Be the complex dielectric permittivity (ε of extraneous gas or vacuum ₁Be the real part of extraneous gas complex dielectric permittivity, ε ₁' be the imaginary part of extraneous gas complex dielectric permittivity). Be the complex dielectric permittivity (ε of intrinsic semiconductor wafer ₂Be the real part of intrinsic semiconductor complex dielectric permittivity, ε ₂' be the imaginary part of intrinsic semiconductor complex dielectric permittivity).A, C and E be respectively this frequency Terahertz surface plasma wave edge+x direction ,+the z direction ,-phase constant of z direction, B, D and F be respectively this frequency Terahertz surface plasma wave edge+x direction ,+the z direction ,-attenuation constant of z direction.
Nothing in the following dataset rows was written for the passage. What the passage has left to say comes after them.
/-- Rules R120, R165 to R168 over the reals: `BUILD_CASCADE` of an enabled band with usable parameters. The cutoff is
the frequency over the sample rate, clamped to 0.5; the order is clamped into 1 .. 8 for the pass types and forced to 1
for the others; order 1 uses the requested Q, which must be positive and finite, and a higher order the table's, whatever
the requested Q is; every stage is configured and at rest; the clamps are logged in order; and only the shadow cascade
of the band changes. -/
def Obligations.BuildConfiguresTheShadowCascade : Prop :=
  ∀ (s : State) (band : BitVec 3) (b : Band) (fr g : Rat), bandOfCode band = some b →
    s.hw.floatFmt = .reals → s.act.ctrlEn.getLsbD b.index = true →
    (bandGet s.act.bands b).freq = .num fr → (bandGet s.act.bands b).gain = .num g → s.act.sampleRate ≠ 0 → 0 < fr →
    let sr : Rat := s.act.sampleRate.toNat
    let order := (bandGet s.act.bands b).order.toNat
    let pass := b = .bp ∨ b = .hp ∨ b = .lp
    let c := if b = .bp ∨ b = .hp ∨ b = .lp then max 1 (min 8 order) else 1
    let fc := min (fr / sr) (1 / 2)
    let old := bandGet (shadowBank s) b
    (c = 1 → ∃ q, (bandGet s.act.bands b).q = .num q ∧ 0 < q) →
    (1 < c → s.qtabValid = true ∧ s.qtab = qvalTable realsFmt) →
    ∃ t, exec (.buildCascade band) s = .next t ∧
      t = { setShadowCascade s b (bandGet (shadowBank t) b) with ports := { s.ports with log := t.ports.log } } ∧
      (bandGet (shadowBank t) b).nst = c ∧
      (∀ k : Fin 10, k.val < c → ∃ qk : Rat,
        RealVal.num qk = (if c = 1 then (bandGet s.act.bands b).q
          else s.qtab.getD (c * (c - 1) / 2 + k.val) (.num 0)) ∧
        (bandGet (shadowBank t) b).stages[k] =
          ⟨designFn s (bandType b) fc qk g, .num 0, .num 0, bandType b, .num fc, .num qk, .num g⟩) ∧
      (∀ k : Fin 10, c ≤ k.val → (bandGet (shadowBank t) b).stages[k] = old.stages[k]) ∧
      t.ports.log = s.ports.log ++ (if 1 / 2 < fr / sr then [.configOutOfRange (.nyquistClamp b)] else []) ++
        (if pass ∧ (order < 1 ∨ 8 < order) then [.configOutOfRange (.orderClamp b)] else [])

/-- Rules R22, R141, R170, R171: `FILTER_BLOCK` changes WB and the state `z1, z2` of stages in use, and nothing else:
no coefficient, no count, no stage of the shadow bank, no cascade that is disabled or empty. -/
def Obligations.FilterBlockTouchesOnlyStagesInUse : Prop :=
  ∀ s : State, ∃ t, exec .filterBlock s = .next t ∧ t = { s with wb := t.wb, bank0 := t.bank0, bank1 := t.bank1 } ∧
    t.wb.length = s.wb.length ∧ shadowBank t = shadowBank s ∧
    ∀ b : Band,
      let c := bandGet (activeBank s) b
      let d := bandGet (activeBank t) b
      d.nst = c.nst ∧ (s.act.ctrlEn.getLsbD b.index = false → d = c) ∧
      ∀ k : Fin 10, d.stages[k] = { c.stages[k] with z1 := d.stages[k].z1, z2 := d.stages[k].z2 } ∧
        (c.nst ≤ k.val → d.stages[k] = c.stages[k])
The Terahertz surface plasma wave of this frequency is propagated on the interface of air and intrinsic semiconductor, when its intensity is reduced to original 1/e the Terahertz surface plasma wave the distance of process be propagation distance.Propagation distance δ _SpThe attenuation constant B of (+x direction) calculates and to try to achieve along the direction of propagation for expression, available Terahertz surface plasma wave:

${\mathrm{\&delta;}}_{\mathrm{sp}}=\frac{1}{\left|2B\right|}$

Referring to Fig. 2, the Terahertz surface plasma wave is along the electric field strength perpendicular to the intrinsic semiconductor surface direction | E _z| be exponential damping in this direction (± z direction).Vertical range to the intrinsic semiconductor surface when electric field strength is reduced to the 1/e of intrinsic semiconductor surface field intensity is respectively the decay distance of this frequency Terahertz surface plasma wave in air and intrinsic semiconductor medium, uses δ respectively _dAnd δ _mExpression.Available Terahertz surface plasma wave is along trying to achieve perpendicular to attenuation constant D and the F calculating of intrinsic semiconductor surface direction in air and intrinsic semiconductor:

${\mathrm{\&delta;}}_d=\frac{1}{\left|D\right|}$

${\mathrm{\&delta;}}_m=\frac{1}{\left|F\right|}$

Can this Terahertz temp control switch use, and selects for use suitable intrinsic semiconductor most important.In order to make this Terahertz temp control switch not need very low or very high temperature to regulate, the plasma frequency of this intrinsic semiconductor must be near terahertz wave band.This conclusion can be derived by the Drude model, according to the Drude model

${\widetilde{\mathrm{\&epsiv;}}}_2={\mathrm{\&epsiv;}}_2+i{{\mathrm{\&epsiv;}}_2}^{\&prime;}={\mathrm{\&epsiv;}}_{\mathrm{static}}[1-\frac{{\mathrm{\&omega;}}_{\mathrm{<figure-callout\; id="2"\; label="p"\; filenames="HSA00000377475400011.png,HSA00000377475400012.png"\; state="\{\{state\}\}">p</figure-callout>}}^2{\mathrm{\&tau;}}^2}{1+{\mathrm{\&omega;}}^2{\mathrm{\&tau;}}^2}+i\frac{{\mathrm{\&omega;}}_{\mathrm{<figure-callout\; id="2"\; label="p"\; filenames="HSA00000377475400011.png,HSA00000377475400012.png"\; state="\{\{state\}\}">p</figure-callout>}}^2\mathrm{\&tau;}}{\mathrm{\&omega;}(1+{\mathrm{\&omega;}}^2{\mathrm{\&tau;}}^2)}]$

In the above-mentioned formula,

Be the complex dielectric permittivity of intrinsic semiconductor, ε ₂Be the real part of intrinsic semiconductor complex dielectric permittivity, ε ₂' be the imaginary part of intrinsic semiconductor complex dielectric permittivity, ε _StaticBe the static dielectric of intrinsic semiconductor, ω _pBe the plasma angular frequency of intrinsic semiconductor, ω is the THz wave angular frequency that transmits, and is the momentum relaxation time, and it can be calculated by the carrier mobility of intrinsic semiconductor

$\mathrm{\&tau;}=\frac{m^{*}\mathrm{\&mu;}}{e}$

In the above-mentioned formula, m ^*Be the effective mass of charge carrier, μ is carrier mobility, and e is a charge carrier institute carried charge.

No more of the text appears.